When I started this effort, I didn’t realized how much being alone might matter. It didn’t seem to matter last year during my Lenten meditations, but then I wasn’t stretching myself anywhere near the way I am this time. For the first time, I have come to realize how much I miss having a partner, another man, or even a few men, to physically share this journey. And you need to know that this insight is not just for Lent, but in my life in general. For the last year I have not had anyone to regularly interact with in a disciplined spiritual way. I can honestly say, I didn’t realize how significant that was until this moment.

So, I believe that one important result of this Lenten effort will be for me to find someone to walk with. My prayer today is that God will help me to find that person (or persons). If you are alone or lacking a close spiritual partner, my prayer is that by the grace of God you will find someone; a man for you men, and a woman for you women. That is my prayer today and may God in his compassion grant that to each of us who is in need.

2 thoughts on “Lent 06: Day 16

  1. Hello William,
    This is my first comment since coming find your weblog last week. I have recommended it to a fellow minister in Port Talbot, who I know will, like myself, appreciate the longings you express for an ever-deepening journey with Christ.

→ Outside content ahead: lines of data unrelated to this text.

/-- The operand field holds a value that traps with ILLEGAL_OP, wherever it stands. -/
def Opnd.illegal : Opnd → Reg → Bool
  | .dst, r => readOnlySpecial r
  | .pairDst, r => readOnlySpecial r || decide (r = 125) || decide (r = 126)
  | .quadDst, r => readOnlySpecial r
  | .rsv, _ => false
  | .raw, _ => false
  | .src, _ => false
  | .pairSrc, _ => false
  | .evenSrc, _ => false
  | .quadSrc, _ => false
  | .quadSrcZ, _ => false

/-- The role names a register of any kind. -/
def Opnd.names : Opnd → Bool
  | .rsv => false
  | .raw => false
  | .src => true
  | .dst => true
  | .pairSrc => true
  | .evenSrc => true
  | .pairDst => true
  | .quadSrc => true
  | .quadSrcZ => true
  | .quadDst => true

/-- A D field, written or read, names laneid, warpid, coreid, clk or idx (R48, R43): ILLEGAL_OP. -/
def Opnd.illegalD (o : Opnd) (r : Reg) : Bool := o.names && readOnlySpecial r

/-- The operand field holds a value that traps with RESERVED_FIELD. -/
def Opnd.reserved : Opnd → Reg → Bool
  | .rsv, r => decide (r ≠ 0)
  | .pairSrc, r => !pairField r
  | .evenSrc, r => decide (r.toNat % 2 ≠ 0)
  | .pairDst, r => !pairField r
  | .quadSrc, r => !quadField r
  | .quadSrcZ, r => !quadField r && decide (r ≠ 120)
  | .quadDst, r => !quadField r && decide (r ≠ 120)
  | .raw, _ => false
  | .src, _ => false
  | .dst, _ => false

/-- How many registers the field reaches, for WINDOW (R47). -/
def Opnd.span : Opnd → Nat
  | .rsv => 0
  | .raw => 0
  | .src => 1
  | .dst => 1
  | .pairSrc => 2
  | .evenSrc => 2
  | .pairDst => 2
  | .quadSrc => 4
  | .quadSrcZ => 4
  | .quadDst => 4

/-- The payload of an extension word, 0 when there is none (R44). -/
def pxVal (px : Option (BitVec 25)) : Nat := (px.getD 0).toNat

/-- The sub code of an R-format extension payload (Table 3-3). -/
def sub (px : Option (BitVec 25)) : Nat := bits (pxVal px) 3 0

/-- Bit `i` of the sub code. -/
def subBit (px : Option (BitVec 25)) (i : Nat) : Bool := bit (sub px) i

/-- fmtA of an R-format extension payload (Table 3-3). -/
def fmtA (px : Option (BitVec 25)) : Nat := bits (pxVal px) 9 4

/-- fmtB of an R-format extension payload (Table 3-3). -/
def fmtB (px : Option (BitVec 25)) : Nat := bits (pxVal px) 15 10

/-- What an R-format instruction takes from the payload (R105): an empty list means the field is reserved. -/
structure Use where
  subs : List Nat := []
  fa : List Nat := []
  fb : List Nat := []
  /-- any extension word traps with RESERVED_FIELD (R342, R350, R394) -/
  forbid : Bool := false

/-- A used field whose value the entry does not accept (ILLEGAL_OP, R105). -/
def Use.illegal (u : Use) (px : Option (BitVec 25)) : Bool :=
  (!u.subs.isEmpty && !u.subs.contains (sub px)) || (!u.fa.isEmpty && !u.fa.contains (fmtA px)) ||
    (!u.fb.isEmpty && !u.fb.contains (fmtB px))

/-- A field the entry does not use, nonzero (RESERVED_FIELD, R44, R105). -/
def Use.reserved (u : Use) (px : Option (BitVec 25)) : Bool :=
  (u.subs.isEmpty && decide (sub px ≠ 0)) || (u.fa.isEmpty && decide (fmtA px ≠ 0)) ||
    (u.fb.isEmpty && decide (fmtB px ≠ 0)) || decide (pxVal px / 65536 ≠ 0) || (u.forbid && px.isSome)

/-- What the decoding checks need of one instruction: illegal and reserved conditions, register fields with their roles, and whether the constructor is the one its fields name. -/
structure Shape where
  ill : Bool := false
  rsv : Bool := false
  ops : List (Opnd × Reg) := []
  ok : Bool := true

/-- Add an illegal condition. -/
def Shape.andIll (s : Shape) (b : Bool) : Shape := { s with ill := s.ill || b }

/-- Add a reserved condition. -/
def Shape.andRsv (s : Shape) (b : Bool) : Shape := { s with rsv := s.rsv || b }

/-- All sixteen sub codes. -/
def allSubs : List Nat := [0, 1, 2, 3, 4, 5, 6, 7, 8, 9, 10, 11, 12, 13, 14, 15]

/-- Codes of the b8pP and u8pP formats (Table 2-1). -/
def binary8Codes : List Nat :=
  [0x11, 0x12, 0x13, 0x14, 0x15, 0x16, 0x17, 0x19, 0x1A, 0x1B, 0x1C, 0x1D, 0x1E, 0x1F,
   0x21, 0x22, 0x23, 0x24, 0x25, 0x26, 0x27, 0x29, 0x2A, 0x2B, 0x2C, 0x2D, 0x2E, 0x2F]

/-- Destinations of CVTN and targets of SCALEQ (R130, R132). -/
def narrowTargets : List Nat := [0x0C, 0x0D, 0x0E, 0x0F] ++ binary8Codes

/-- Destinations of CVT: every code but raw, sc8 and the reserved ones (R129). -/
def cvtTargets : List Nat := [1, 2, 3, 4, 8, 9, 10, 11, 12, 13, 14, 15] ++ binary8Codes

/-- Sources of CVT: as the destinations, and sc8 (R129). -/
def cvtSources : List Nat := 0x30 :: cvtTargets

/-- The shape of an R-format word with these roles and this use of the payload. -/
def rShape (r : RArgs) (d a b : Opnd) (u : Use) : Shape :=
  { ill := u.illegal r.px || d.illegalD r.d, rsv := u.reserved r.px, ops := [(d, r.d), (a, r.a), (b, r.b)] }

/-- The shape of ADDI, ANDI, ORI and XORI: payload [24:21] reserved (Table 3-3). -/
def iShape (i : IArgs) : Shape :=
  { ops := [(.dst, i.d), (.src, i.a)], rsv := decide (pxVal i.px / 2 ^ 21 ≠ 0) }

/-- Destination role of a load of size code `c` (R43). -/
def sizedDst (c : Nat) : Opnd := if c = 5 then .pairDst else if c = 6 then .quadDst else .dst

/-- Source role of a store of size code `c` (R43). -/
def sizedSrc (c : Nat) : Opnd := if c = 5 then .pairSrc else if c = 6 then .quadSrcZ else .src

/-- Size and destination codes that Table 10-2 allows. -/
def ldtOk (size dst : Nat) : Bool :=
  (decide (size = 2) && (decide (dst = 1) || decide (dst = 2))) || (decide (size = 4) && decide (dst ≠ 3)) ||
    decide (size = 5) || decide (size = 6)

/-- The shape of ATOM, ATOMS, RED and REDS (R192): `op` is the operation of Table 3-4, `spad` that it is a scratchpad form. -/
def atomShape (r : RArgs) (op : Nat) (spad : Bool) : Shape :=
  let wide := subBit r.px 0
  let b : Opnd := if op = 9 then (if wide then .quadSrc else .pairSrc) else if wide then .pairSrc else .src
  ((rShape r (if wide then .pairDst else .dst) .pairSrc b { subs := allSubs }).andIll (wide && decide (op = 10))).andRsv
    (subBit r.px 1 || (spad && decide (sub r.px / 4 ≠ 0)))

/-- The shape of a mask instruction of MAJ 0x15: which of kD, kA, kB it uses; the others are reserved, and a value of 12 to 15 is illegal in any of them (R46, R49). -/
def kShape (k : KArgs) (d a b : Bool) (r : Opnd) : Shape :=
  { ill := decide (11 < k.kd.toNat) || decide (11 < k.ka.toNat) || decide (11 < k.kb.toNat)
    rsv := (!d && decide (k.kd ≠ 0)) || (!a && decide (k.ka ≠ 0)) || (!b && decide (k.kb ≠ 0))
    ops := [(r, k.r)] }

/-- The operand field of an X-format word holds a reserved value (R312). -/
def XOpnd.reserved : XOpnd → BitVec 4 → Bool
  | .rsv, v => decide (v ≠ 0)
  | .pair, v => decide (v.toNat % 2 ≠ 0)
  | .quad, v => decide (v.toNat % 4 ≠ 0)
  | .tile, _ => false
  | .uni, _ => false

/-- Some defined bit pattern `m` covers every set bit of `p[25:0]`. -/
def payloadWithin (p m : Nat) : Bool := decide ((p % 2 ^ 26) &&& ((2 ^ 26 - 1) ^^^ m) = 0)

/-- The shape of an X-format instruction: roles of its fields, the payload bits it defines, and that its hold flags are allowed (R300, R312). -/
def xShape (x : XArgs) (o : XOpnd × XOpnd × XOpnd) (defined : Nat) (flagsOk : Bool) : Shape :=
  { rsv := x.rsv || o.1.reserved x.xd || o.2.1.reserved x.xa || o.2.2.reserved x.xb || !payloadWithin x.payload.toNat defined ||
      !flagsOk || (!x.hold && decide (x.h ≠ 0)) }

/-- A control register of 64 bits (Table 3-6). -/
def ctlWide (b : Reg) : Bool := decide (b = 3) || decide (b = 7) || decide (b = 11)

    My friend called me several weeks ago and asked if I wanted to join him in fasting for Lent. Though I’ve fasted before, I’ve never observed Lent, it not being part of my own ‘religous’ tradition. But I agreed. I’ve chosen a fast, of sorts, from the televison over this time. And of course, I watched some tele last night, paying the price in conscience this morning as I struggled with the images filling my head as I woke up. I wrote my own post, more personally removed than yours, out of my sense of need for a repentance I do not feel, but crave.

    I’m writing here because of what you say about a spiritual partner. My friend in Port Talbot has been that to me this past year or two. As an ex-pat from America, I’m removed by an ocean from several I can share Christ with on a more intimate level. I’ve been thinking of my loneliness this week, with some self-pity to be sure, and knowing that only Christ can meet that need in me which is so great it would consume a lesser friend.

    I don’t mean the flesh and blood of fellow believers isn’t necessary and satisfying for fellowship in the suffering of Christ, but I find my own sin so great, my neediness so intense, that it often drives others away. They protest in their kindness and say it isn’t so, yet I seldom find that “two becoming one flesh”, that spiritual marriage with another soul.

    Divorce, my parents and my own, drug addiction, and a generally hedonistic life have so deformed the image of God in my soul, that I wonder daily why on earth he has called me to the pastoral ministry. “Who is sufficient for this things?” Paul rightly asked us.

    Then of course, I turn once more to Christ, the true image of God, the cruciform image that God calls me to behold and in grace he gives me the gift of repentance, that “broken and contrite heart” that lives in Christ, the true Jar of Clay. I cannot even feel a sorrow for my sin until he says, “Come unto me and I will give you rest”. I find the gift is in the call to come wear the yoke of serving with him in bearing the sin that humiliates and frightens us. The power is not in the yoke but in the one who pulls a weight I cannot even imagine…

    I better stop. I’m in a mood, wanting to share it with a soul I know has “eyes that see”. Thanks, if only for opening the door where “all may come in”.

  2. I find an unwillingness or inability for us to find God (or be found by him) in praying together. There seems to be a strong resistance to the spirit of repentance and confession as a way of life rather than a mere event. I believe the “offense of the cross” is stronger than ever in the West today. The loneliness is just beginning. May God keep you until we “see him as he is”.